Our Lord also compares the lesser to the greater. Look at the birds of the air: they neither sow nor reap nor gather into barns, and yet your heavenly Father feeds them. Are you not of more value than they? If God provides for the needs of birds, will not God also provide for your needs? After all, you are far more valuable in God’s sight. He created you as the crown of His creation, and He has given you an immortal body and soul. Can you imagine that God will be less concerned about you than about the birds? Impossible.
As we run the race to our heavenly home, we should not at all be surprised that our path takes us through the valley of the shadow of death. And yet, are we not at times shocked and dismayed by the severity of our trials and tribulations? And we fear what lies ahead. We fear receiving a bad report at our next doctor’s visit. We fear that our investments will never recover from this year’s economic downturn. We fear the coming second wave of the COVID virus. We fear that the turmoil present in the world today will get worse and lead to greater instability. But our Lord gently reminds us that each day has enough trouble of its own, so why borrow more by worrying about the next day? Rather than being anxious, let us remember our Lord’s two comparisons.
Through your struggles, suffering, and sorrows, remember to compare the greater to the lesser. God has given you life, not only physical life but also eternal life in Christ Jesus. Will not God also provide you with the lesser gifts of food, drink, clothing, and shelter? And also remember to compare the lesser to the greater. If God provides for the needs of birds, will He not also provide for you, who are far more valuable in God’s sight? Yes, He most certainly will. Now, we may at times find ourselves in situations of physical deprivation and need. But even then, our Saviour invites us to remember that we are living our lives under the gracious care of our Father.

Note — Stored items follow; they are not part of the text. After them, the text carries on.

-- ==== Sys2Proof/Syntax.lean ====
section
/-! DEFINITION. The commands that come to the node from outside: what reaches its port, its pins, its clocks and its media,
and the completions and time-outs of its own units, one constructor for each row of the table of operations and events. -/

namespace Sys2Proof

/-- A Skorath packet (R379): header fields by their names, the data bytes, and whether the network marked it ECN CE.
Assumption log: 204 (DESIGN CHOICE). -/
structure Packet where
  op : Nat := 0
  first : Bool := true
  last : Bool := true
  mcast : Bool := false
  retx : Bool := false
  syn : Bool := false
  cls : Nat := 0
  src : Nat := 0
  dst : Nat := 0
  gten : Nat := 0
  path : Nat := 0
  psn : Nat := 0
  group : Nat := 0
  opId : Nat := 0
  offset : Nat := 0
  total : Nat := 0
  pos : Nat := 0
  sub : Nat := 0
  operand : Nat := 0
  data : List Byte := []
  ce : Bool := false
deriving DecidableEq, Repr

/-- The operation part of an ACK (R384). -/
structure AckInfo where
  peer : Nat := 0
  cls : Nat := 0
  next : Nat := 0
  sack : Nat := 0
  window : Nat := 0
  code : Nat := 0
  opId : Nat := 0
deriving DecidableEq, Repr

/-- A PTP message as far as the part's own rules speak of it (R368): message type, domain, transport (R373), and the
timestamps it carries.
Assumption log: 19 (PRESUMED). -/
structure PtpMsg where
  kind : Nat := 0
  domain : Nat := 0
  transport : Nat := 0
  seq : Nat := 0
  stamp : Nat := 0
  twoStep : Bool := false
deriving DecidableEq, Repr

/-- The IP and UDP headers before a Skorath header (R376); `ver` 0 IPv6, 1 IPv4, 2 raw. -/
structure NetHdr where
  ver : Nat := 0
  dstIp : Nat := 0
  srcIp : Nat := 0
  dport : Nat := 0
  csumBad : Bool := false
deriving DecidableEq, Repr

/-- What a received frame carries above its tags; of an ACK or a CNP, the node it is addressed to, and its fields (R379, R384, R389).
Assumption log: 204 (DESIGN CHOICE). -/
inductive FrameBody where
  | sko (net : NetHdr) (pkt : Packet)
  | ack (net : NetHdr) (dst syndrome : Nat) (a : AckInfo)
  | cnp (net : NetHdr) (dst peer cls path : Nat)
  | ptp (m : PtpMsg)
  | pfc (quanta : List (Nat × Nat))
  | other
deriving DecidableEq, Repr

/-- The SecTAG of a MACsec frame (R371): association number, packet number, SCI, and the protected bytes.
Assumption log: 113 (DESIGN CHOICE). -/
structure SecTag where
  an : Nat
  pn : Nat
  sci : Nat
  bytes : List Byte
deriving DecidableEq, Repr

/-- A frame at the MDI (R363, R364): length from destination address to FCS, addresses with the first octet in [7:0], tags
as (TPID, PCP, VID), Ethertype, content. -/
structure Frame where
  len : Nat
  fcsOk : Bool
  dst : Nat
  src : Nat
  tags : List (Nat × Nat × Nat)
  sec : Option SecTag
  ethertype : Nat
  body : FrameBody
deriving DecidableEq, Repr

/-- Where an operation that reaches the Skorath engine comes from: a packet of a peer, or the operation at the head of the
node's own loop, which never leaves the node (R381). -/
inductive Rx where
  | wire (p : Packet)
  | loop
deriving DecidableEq, Repr
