-- ==== Sys2Proof/Machine/ListScan.lean ====
section
/-! DEFINITION. List-scan search (R205 to R225): a query from its message to its candidates, the gather window, the dense and the thin
path, rerank, updates and shadow copies. -/

namespace Sys2Proof.Machine

def T_LS_COARSE : Nat := 0xC0
def T_LS_TABLE : Nat := 0xC1
def T_LS_DENSE : Nat := 0xC2
def T_LS_RERANK : Nat := 0xC4
def T_LS_MODEL : Nat := 0xC5

/-! Queries. -/

/-- A query in progress by its name. -/
def State.lsQuery (s : State) (src reqId : Nat) : Option LsQuery :=
  s.ls.queries.find? fun q => q.r.src == src && q.r.reqId == reqId

/-- A query, replaced where it stands. -/
def State.setLs (s : State) (q : LsQuery) : State :=
  { s with ls := { s.ls with queries := s.ls.queries.map fun p => if p.r.src = q.r.src ∧ p.r.reqId = q.r.reqId then q else p } }

/-- A query leaves the scanner, with the messages of its work.
Assumption log: 64 (DEDUCED). -/
def State.dropLs (s : State) (q : LsQuery) : State :=
  let qs := s.ls.queries.filter fun p => !(p.r.src == q.r.src && p.r.reqId == q.r.reqId)
  ({ s with ls := { s.ls with queries := qs } }.dropWork q.r.src q.r.reqId).countLs

/-- A query reaches the scanner's order at its end. -/
def State.joinLs (s : State) (q : LsQuery) : State :=
  let qs := s.ls.queries.filter fun p => !(p.r.src == q.r.src && p.r.reqId == q.r.reqId)
  { s with ls := { s.ls with queries := qs ++ [q] } }

/-- A query ends with a code and no entries. -/
def State.lsFail (s : State) (q : LsQuery) (code : Nat) : State :=
  (s.dropLs q).failSearch U_SEARCH q.r q.merge q.desc.shard q.k q.flags code

/-- A query's entries go to selection (R217, R259). -/
def State.lsSelect (s : State) (q : LsQuery) (es : List Entry) : State :=
  ((s.dropLs q).startSelect U_SEARCH q.r q.merge q.desc.shard q.k q.flags es (some q) q.old).countLs

/-- The candidates that a query keeps: CAND, or K where it is not reranked (R221).
Assumption log: 78 (DESIGN CHOICE). -/
def LsQuery.keep (q : LsQuery) : Nat := if q.rerank = 0 then q.k else q.cand

/-- The stage-0 candidates so far, distinct by VID (R210, R260). -/
def LsQuery.best (q : LsQuery) : Dedup := dedupInto [] (sortEntries q.entries)

/-- The query widened to FP32 (R205). -/
def LsQuery.values (q : LsQuery) : List FV := widenQuery q.qfmt q.qscale q.desc.dim q.query

/-- The lists of the running widening step (R216). -/
def LsQuery.group (q : LsQuery) : List Nat := (q.ranking.drop (q.step * q.nprobe)).take q.nprobe

/-- BOUND of a query (R210). -/
def LsQuery.bound (q : LsQuery) : Nat :=
  match q.best.kept[q.keep - 1]? with
  | some e => e.key
  | none => 0xFFFFFFFF

/-- The scanner's work header (R211). -/
def lsHeader (slot nq list len npages cand : Nat) : List Byte :=
  leBytes 1 slot ++ zeros 1 ++ leBytes 2 nq ++ leBytes 4 list ++ leBytes 4 len ++ leBytes 2 npages ++ zeros 2 ++
    leBytes 4 cand ++ zeros 12

/-! Late points (R189). -/

/-- Whether a query's running stage needs a flash read that is still out. -/
def State.lsOnFlash (s : State) (q : LsQuery) : Bool :=
  let d := q.desc
  match q.stage with
  | .coarse =>
    s.onFlash d.centOff (d.nlist * elemBytes d.centFmt d.dim) || s.onFlash d.centScaleOff (d.nlist * (d.dim / 32) * 2) ||
      (d.metric == 0 && s.onFlash d.normOff (4 * d.nlist))
  | .tables =>
    s.onFlash d.cbOff (elemBytes d.cbFmt (d.m * d.words * d.subDim)) ||
      q.group.any fun j => s.onFlash (d.centOff + j * elemBytes d.centFmt d.dim) (elemBytes d.centFmt d.dim)
  | .window => false
  | .scan =>
    (s.heldLate q.late q.r && decide (0 < q.pend)) ||
      s.ls.runs.any fun x => x.members.contains (q.r.src, q.r.reqId) &&
        x.runs.any fun p => s.onFlash (pageAddr p.page) 65536
  | .rerank => q.cands.any fun e => s.onFlash (d.vecOff + (e.vid - d.vidBase) * d.vecBytes) d.vecBytes
  | .model => false
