-- ==== Sys2Proof/Machine/Startup.lean ====
section
/-! DEFINITION. Reset pins, clocks, the phases of startup, carrier boot, the boot save, power and temperature (R503 to R518). -/

namespace Sys2Proof.Machine

/-- The startup state, replaced. -/
def State.setBoot (s : State) (b : BootSt) : State := { s with ctl := { s.ctl with boot := b } }

/-- A big-endian number of a byte string. -/
def beNat (b : List Byte) : Nat := leNat b.reverse

/-! Pins and clocks (R503 to R507). -/

/-- RESET_INPUT: RESET_N or PWR_OK is low for a number of ns. Below 1 µs the pulse is ignored, from 10 µs it takes effect, and in between
whether it does is a free value (R507).
Assumption log: 159 (DESIGN CHOICE). -/
def State.resetInput (s : State) (ns : Nat) : State :=
  let go := decide (10000 ≤ ns) || (decide (1000 ≤ ns) && s.free % 2 == 1)
  let s := if 1000 ≤ ns ∧ ns < 10000 then s.nextFree else s
  if go then
    let t := s.nodeReset
    t.setBoot { t.ctl.boot with low := true }
  else s

/-- RESET_INPUT (R504, R507). -/
def execResetInput (ns : Nat) (s : State) : Res := s.told (.next (s.resetInput ns))

/-- RESET_RELEASE: RESET_N rises, the straps are sampled and the ROM phase begins (R507, R511). -/
def State.resetRelease (s : State) (straps : Nat) : State :=
  if !s.ctl.boot.low then s
  else (s.setBoot { s.ctl.boot with low := false, t0 := s.now }).set F.NCTL_BOOT_STRAP straps

/-- RESET_RELEASE (R511). -/
def execResetRelease (straps : Nat) (s : State) : Res := s.told (.next (s.resetRelease straps))

/-- CLOCK_LOSS: REFCLK_SYS leaves its tolerance and every internal clock stops until the next node reset (R506). -/
def execClockLoss (s : State) : Res :=
  s.told (.next (if s.ctl.boot.low then s else s.setBoot { s.ctl.boot with stopped := true }))

/-! The phases (R511). -/

def BP_ROM : Nat := 0
def BP_IDENTITY : Nat := 1
def BP_MEMORY : Nat := 2
def BP_CARRIERS : Nat := 3
def BP_CARRIER_IMAGE : Nat := 4
def BP_NETWORK : Nat := 5
def BP_READY : Nat := 6
def BP_HALTED : Nat := 7

/-- The phase in progress. -/
def State.phaseNow (s : State) : Nat := s.get F.NCTL_BOOT_STATE
/-- The phase in progress, replaced. -/
def State.setPhase (s : State) (p : Nat) : State := s.set F.NCTL_BOOT_STATE p

/-- The node halts for a reason, with the port disabled (R512). -/
def State.haltBoot (s : State) (reason : Nat) : State := ((s.setPhase BP_HALTED).set F.NCTL_BOOT_REASON reason).portDisable

/-- The fields of a Skorath record, from at least its first 36 bytes (R374, R509). -/
def skoRecordOf (b : List Byte) : SkoRecord :=
  let m := at_ b 0 1
  { mode := m, node := at_ b 2 2, dport := at_ b 4 2, sportBase := at_ b 6 2, ethertype := at_ b 8 2, gwMac := at_ b 10 6,
    ipPfx := if m = 1 then beNat ((b.drop 16).take 4) else beNat ((b.drop 16).take 16), macPfx := at_ b 32 4,
    ctrlNode := (List.range 4).map fun i => at_ b (36 + 2 * i) 2, dscp := (List.range 8).map fun c => at_ b (44 + c) 1 % 64,
    delivery := (List.range 64).map fun i => (at_ b (256 + 4 * i) 2, at_ b (256 + 4 * i + 2) 1) }

/-- Whether a boot record is present: its MAGIC, FORMAT and CRC (R509). -/
def bootRecordOk (b : List Byte) : Bool :=
  b.length == 128 && b.take 4 == [0x4F, 0x42, 0x54, 0x52] && at_ b 4 2 == 1 && at_ b 124 4 == crc32c (b.take 124)

/-- The rail record's entries; none where it is not valid (R510). -/
def railsOf (b : List Byte) : List RailEnt :=
  let n := at_ b 5 1
  if b.length = 268 ∧ b.take 4 = [0x4F, 0x52, 0x41, 0x4C] ∧ at_ b 4 1 = 1 ∧ 1 ≤ n ∧ n ≤ 32 ∧ at_ b 264 4 = crc32c (b.take 264) then
    (List.range n).map fun i =>
      { rail := at_ b (8 + 8 * i) 1, addr := at_ b (9 + 8 * i) 1 % 128, page := at_ b (10 + 8 * i) 1, inSum := at_ b (11 + 8 * i) 1 % 2 == 1 }
  else []

/-- NETWORK: the port and Skorath are enabled from the boot record, without which the node halts (R512, R514).
Assumption log: 161 (DEDUCED), 163 (DESIGN CHOICE). -/
def State.bootNetwork (s : State) : State :=
  let b := s.ctl.boot.record
  if b.isEmpty then s.haltBoot 1
  else
    let s := (s.setPhase BP_NETWORK).set F.PORT_CFG_MODE (at_ b 6 1)
    let s := (s.set F.PORT_VLAN_TAGGED (at_ b 7 1 % 2)).set F.PORT_VLAN_ACCEPT_UNTAGGED (at_ b 7 1 / 2 % 2)
    let s := (s.set F.PORT_MAC_ADDR (at_ b 8 6)).set F.PORT_VLAN_VID (at_ b 14 2 % 4096)
    { s with sko := { s.sko with recd := { skoRecordOf ((b.drop 16).take 36) with ctrlNode := [], delivery := [] }, enabled := true } }.portEnable

/-- Whether carrier boot may still find a slot on a carrier: it is on its way to service, or in service (R513).
Assumption log: 162 (DEDUCED). -/
def State.bootable (s : State) (c : Nat) : Bool :=
  [CS_IDENTIFYING, CS_MOUNTING, CS_ONLINE, CS_READ_ONLY].contains (s.carState c)

/-- Carrier boot goes on with the lowest carrier from `c` upwards that may have a slot; after the last one the straps decide (R512, R513). -/
def State.bootFrom (s : State) (c : Nat) : State :=
  match (rangeFrom c (s.nCarriers - c)).find? s.bootable with
  | some k => (s.setBoot { s.ctl.boot with tried := k }).setPhase BP_CARRIERS
  | none =>
    let why := if s.ctl.boot.rejected then 3 else 2
    if s.get F.NCTL_BOOT_STRAP = 0 then (s.set F.NCTL_BOOT_REASON why).bootNetwork else s.haltBoot why

/-- The map cache region that the boot ROM gives a carrier (R513). -/
def State.bootCache (s : State) (c : Nat) : State :=
  (s.set (F.FL_CAR_MAPC_BASE_64K c) ((0x0017E0000000 + c * 0x4000000) / 65536)).set (F.FL_CAR_MAPC_SIZE_MIB c) 64

/-- CARRIERS begins: present carriers power up, and the boot source decides what follows (R511 to R513).
Assumption log: 162 (DEDUCED). -/
def State.bootCarriers (s : State) : State :=
  let cs := List.range s.nCarriers
  let s := cs.foldl State.bootCache (s.setPhase BP_CARRIERS)
  let s := cs.foldl (fun (s : State) c => if (s.car c).present ∧ s.carState c = CS_ABSENT then s.setCarState c CS_IDENTIFYING else s) s
  if s.get F.NCTL_BOOT_STRAP = 1 then s.bootNetwork else s.bootFrom 0

/-- What the end of IDENTITY or of MEMORY leads to.
Assumption log: 161 (DEDUCED). -/
def State.bootNext (s : State) : State :=
  let b := s.ctl.boot
  if b.idDone ∧ b.memDone then s.bootCarriers else s.setPhase (if b.idDone then BP_MEMORY else BP_IDENTITY)

/-- ROM_PHASE_DONE: the fuses are read and M0 is extended (R455, R461, R511). Fuses once known do not change.
Assumption log: 130 (DEDUCED). -/
def State.romDone (s : State) (keys : List (List Byte × Nat)) : State :=
  if s.phaseNow ≠ BP_ROM then s
  else
    let s := if s.sec.slots.isEmpty then { s with sec := { s.sec with slots := (keys.take 4).map fun k => { key := k.1, mask := k.2 % 4 } } } else s
    s.showFuses.extendM0.setPhase BP_IDENTITY

/-- ROM_PHASE_DONE (R511). -/
def execRomPhaseDone (keys : List (List Byte × Nat)) (s : State) : Res := s.live <| .next (s.romDone keys)

/-- IDENTITY_PHASE_DONE: the records of the board identity module are read; an empty string is a region that could not be read (R452, R508 to
R511). -/
def State.identityDone (s : State) (helper copyA copyB rail boot : List Byte) : State :=
  if s.phaseNow ≠ BP_IDENTITY ∨ s.ctl.boot.idDone then s
  else
    let s := (s.identify helper copyA copyB).extendM1
    let s := s.setBoot { s.ctl.boot with idDone := true, rails := railsOf rail, record := if bootRecordOk boot then boot else [] }
    s.bootNext

/-- IDENTITY_PHASE_DONE (R452).
Assumption log: 129 (DESIGN CHOICE). -/
def execIdentityPhaseDone (helper copyA copyB rail boot : List Byte) (s : State) : Res := s.live <|
  .next (s.identityDone helper copyA copyB rail boot)

/-- A stack has been trained with its extended mode set (R511). -/
def State.stackTrained (s : State) (k : Nat) : State :=
  (s.setBit (F.STK_STATUS_TRAINED k) true).setBit (F.STK_STATUS_EXT_MODE k) true

/-- MEMORY_PHASE_DONE: stacks are trained, stack and bench memory is zeroed (R511).
Assumption log: 165 (DESIGN CHOICE). -/
def State.memoryDone (s : State) : State :=
  if !([BP_IDENTITY, BP_MEMORY].contains s.phaseNow) ∨ s.ctl.boot.memDone then s
  else
    let s := (List.range s.nStacks).foldl State.stackTrained { s with mem := [], ecc := [] }
    (s.setBoot { s.ctl.boot with memDone := true }).bootNext

/-- MEMORY_PHASE_DONE (R511). -/
def execMemoryPhaseDone (s : State) : Res := s.live <| .next s.memoryDone

/-! Carrier boot (R513). -/

/-- The first SYS block of the boot slot. -/
def bootSlot : Nat := 3145728
/-- The boot window. -/
def bootWindow : Nat := 0x001000000000

/-- The bytes of a boot slot are copied to the boot window, block by block; a block that cannot be read reads as zeros.
Assumption log: 162 (DEDUCED). -/
def State.copySlot (s : State) (x : CarrierSt) (len : Nat) : State :=
  let s := s.zeroBytes bootWindow len
  let s := { s with ecc := s.ecc.filter fun e => decide (e.1 + eccWord e.1 ≤ bootWindow) || decide (bootWindow + len ≤ e.1) }
  (x.blk.filter fun e => decide (bootSlot ≤ e.1) && decide ((e.1 - bootSlot) * 4096 < len) && !x.anyBad e.1 1).foldl
    (fun s e => s.putBytes (bootWindow + (e.1 - bootSlot) * 4096) ((padTo 4096 e.2).take (len - (e.1 - bootSlot) * 4096))) s

/-- The image header in a boot slot.
Assumption log: 162 (DEDUCED). -/
def CarrierSt.slotHeader (x : CarrierSt) : List Byte := if x.anyBad bootSlot 1 then zeros 64 else (x.block bootSlot).take 64

/-- A slot is rejected with a result of R71, and the next carrier is tried.
Assumption log: 171 (DEDUCED). -/
def State.bootReject (s : State) (c code : Nat) : State :=
  let s := s.raise EV_BOOT_SLOT_REJECTED c [c, code]
  (s.setBoot { s.ctl.boot with rejected := true }).bootFrom (c + 1)

/-- The slot of a carrier in service is read, staged and, where it passes, loaded. -/
def State.bootTry (s : State) (c : Nat) : State :=
  let x := s.car c
  let h := x.slotHeader
  let len := at_ h 16 8
  if !headerOk h len ∨ 2 ^ 32 < len then s.bootFrom (c + 1)
  else
    let s := (s.setPhase BP_CARRIER_IMAGE).copySlot x len
    let r := s.checkImage bootWindow len
    if r.1 = IR_OK then (r.2.2.setStaged r.2.1).applyFull
    else ((r.2.2.imgResult r.1).raise EV_IMAGE_REJECTED 0 []).bootReject c r.1

/-- BOOT_SLOT_READ_DONE: carrier boot looks at the carrier it has come to. One that is not yet in service is waited for. -/
def State.bootSlotRead (s : State) : State :=
  let c := s.ctl.boot.tried
  if s.phaseNow ≠ BP_CARRIERS then s
  else if s.carState c = CS_ONLINE ∨ s.carState c = CS_READ_ONLY then s.bootTry c
  else if s.bootable c then s
  else s.bootFrom (c + 1)

/-- BOOT_SLOT_READ_DONE (R513). -/
def execBootSlotReadDone (s : State) : Res := s.live <| .next s.bootSlotRead

/-- BOOT_MOUNT_BOUND: a carrier still MOUNTING at its bound is given up. -/
def State.bootMountBound (s : State) : State :=
  if s.phaseNow = BP_CARRIERS ∧ s.carState s.ctl.boot.tried = CS_MOUNTING then s.bootFrom (s.ctl.boot.tried + 1) else s

/-- BOOT_MOUNT_BOUND (R513). -/
def execBootMountBound (s : State) : Res := s.live <| .next s.bootMountBound

/-! The boot save (R515). -/

/-- NCTL_BOOT_CTL.LAST_RESULT, replaced. -/
def State.saveResult (s : State) (r : Nat) : State := s.set F.NCTL_BOOT_CTL_LAST_RESULT r

/-- BOOT_SAVE: NCTL_BOOT_CTL.SAVE. The first block is zeroed first.
Assumption log: 164 (DEDUCED). -/
def State.bootSave (s : State) : State :=
  let c := s.get F.NCTL_BOOT_CTL_CARRIER
  match s.ctl.boot.save, s.img.active with
  | some _, _ => s.saveResult 1
  | none, none => s.saveResult 2
  | none, some i =>
    if s.carState c ≠ CS_ONLINE ∨ 2 ^ 32 < i.len then s.saveResult 2
    else
      let s := (s.flWrite c bootSlot 1 (zeros 4096)).saveResult 0
      (s.setBoot { s.ctl.boot with save := some c }).setBit F.NCTL_BOOT_CTL_SAVE_BUSY true

/-- BOOT_SAVE (R515). -/
def execBootSave (s : State) : Res := s.live <| .next s.bootSave

/-- The image is written from its second block onwards, its first block last.
Assumption log: 164 (DEDUCED). -/
def State.saveImage (s : State) (c : Nat) (i : Image) : State :=
  let x := s.loadAcross i.addr i.len
  if x.code ≠ E_NONE then x.st.saveResult 3
  else
    let n := (i.len + 4095) / 4096
    ((x.st.flWrite c (bootSlot + 1) (n - 1) (x.data.drop 4096)).flWrite c bootSlot 1 (x.data.take 4096)).saveResult 0

/-- BOOT_SAVE_DONE: the save ends; after a failed write, or with the carrier gone, the slot stays empty.
Assumption log: 164 (DEDUCED). -/
def State.bootSaveDone (s : State) (ok : Bool) : State :=
  match s.ctl.boot.save with
  | none => s
  | some c =>
    let s := (s.setBoot { s.ctl.boot with save := none }).setBit F.NCTL_BOOT_CTL_SAVE_BUSY false
    match s.img.active with
    | some i => if ok ∧ s.carState c = CS_ONLINE then s.saveImage c i else s.saveResult 3
    | none => s.saveResult 3

/-- BOOT_SAVE_DONE (R515). -/
def execBootSaveDone (ok : Bool) (s : State) : Res := s.live <| .next (s.bootSaveDone ok)

/-! PMBus (R501, R510). -/

/-- The range of a rail, in tenths of a mV.
Assumption log: 166 (DESIGN CHOICE). -/
def railRange (r : Nat) : Nat × Nat :=
  match r with
  | 4 => (7760, 8240)
  | 5 => (10185, 10815)
  | 7 => (17100, 18900)
  | 8 => (7760, 8240)
  | 9 => (8820, 9180)
  | 10 => (11640, 12360)
  | 11 => (7760, 8240)
  | 12 => (5700, 6300)
  | 13 => (17100, 18900)
  | _ => (7275, 7725)

/-- A poll's outcome for one regulator: one that has not answered three times in a row is reported once until it answers. -/
def State.pollEntry (s : State) (i : Nat) (ans : Bool) : State :=
  match s.ctl.boot.rails[i]? with
  | none => s
  | some e =>
    let missed := if ans then 0 else min 3 (e.missed + 1)
    let fail := decide (missed = 3)
    let e' := { e with missed := missed, raised := fail }
    let s' := s.setBoot { s.ctl.boot with rails := s.ctl.boot.rails.set i e' }
    if fail && !e.raised then s'.raise EV_PMBUS_FAIL 0 [] else s'

/-- A rail's report from the readings (mV, A, °C) of its regulators; which of several regulators gives VOUT_MV is a free value.
Assumption log: 166 (DESIGN CHOICE). -/
def State.railShow (s : State) (r : Nat) (rs : List (Nat × Nat × Nat)) : State :=
  let v := ((rs.map Prod.fst).getD (s.free % rs.length) 0)
  let s := (s.nextFree).set (F.NCTL_RAIL_VOUT_MV r) (min v 65535)
  let s := s.set (F.NCTL_RAIL_IOUT_A r) (min (rs.map fun x => x.2.1).sum 65535)
  let s := s.set (F.NCTL_RAIL_TEMP_C r) (min ((rs.map fun x => x.2.2).foldl max 0) 255)
  let out := rs.any fun x => decide (10 * x.1 < (railRange r).1) || decide ((railRange r).2 < 10 * x.1)
  let was := smGet (fun _ => false) s.ctl.boot.railOut r
  let s := s.setBoot { s.ctl.boot with railOut := smPut (fun _ => false) s.ctl.boot.railOut r out }
  if out && !was then (s.setBit (F.NCTL_RAIL_OUT_RANGE r) true).raise EV_RAIL_OUT_OF_RANGE 0 [] else s

/-- A rail after a poll: its last values stay where a regulator of its did not answer.
Assumption log: 166 (DESIGN CHOICE). -/
def State.pollRail (s : State) (readings : List (Option (Nat × Nat × Nat))) (r : Nat) : State :=
  let mine := ((s.ctl.boot.rails.zip readings).filter fun e => e.1.rail == r).map Prod.snd
  let got := mine.filterMap id
  if mine.isEmpty then s
  else if got.length < mine.length then s.setBit (F.NCTL_RAIL_VALID r) false
  else (s.setBit (F.NCTL_RAIL_VALID r) true).railShow r got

Baptized into Christ Jesus, you and I live in the joy and peace of our heavenly Father’s care. Our Father gives us the antidote to fear and worry; He gives us in Christ the light and easy burden of seeking first God’s Kingdom and righteousness. This Kingdom is not far off in the future. God’s Kingdom with all its blessings and calling has already come into the world in Jesus, the Son of God and our Saviour. The eternal Son of God took on human flesh and became Man for a very specific reason. As He declared to John the Baptizer, Jesus’ mission is to bring about God’s righteous deeds of salvation, to fulfill all righteousness (3:15). Thus, to seek first God’s Kingdom and righteousness is simply to receive the blessing and calling that Jesus has already brought into the world through His becoming Man and His living, dying, and rising again to save sinners for heaven. In Baptism, we are blessed with God’s gift of salvation and we receive the calling to seek first His Kingdom and His righteousness. Yes, we are called to go now to the places Jesus is ruling with His gracious presence, to seek Jesus as He comes to us in the Gospel, in Baptism, and the Lord’s Supper. As we seek first Jesus, we are blessed to live, not in fear and anxiety, but in thanksgiving and praise and in the joyful confidence that we have only one Master, our heavenly Father, who values us far more than birds and flowers, and who indeed knows our needs and will provide for them. Amen.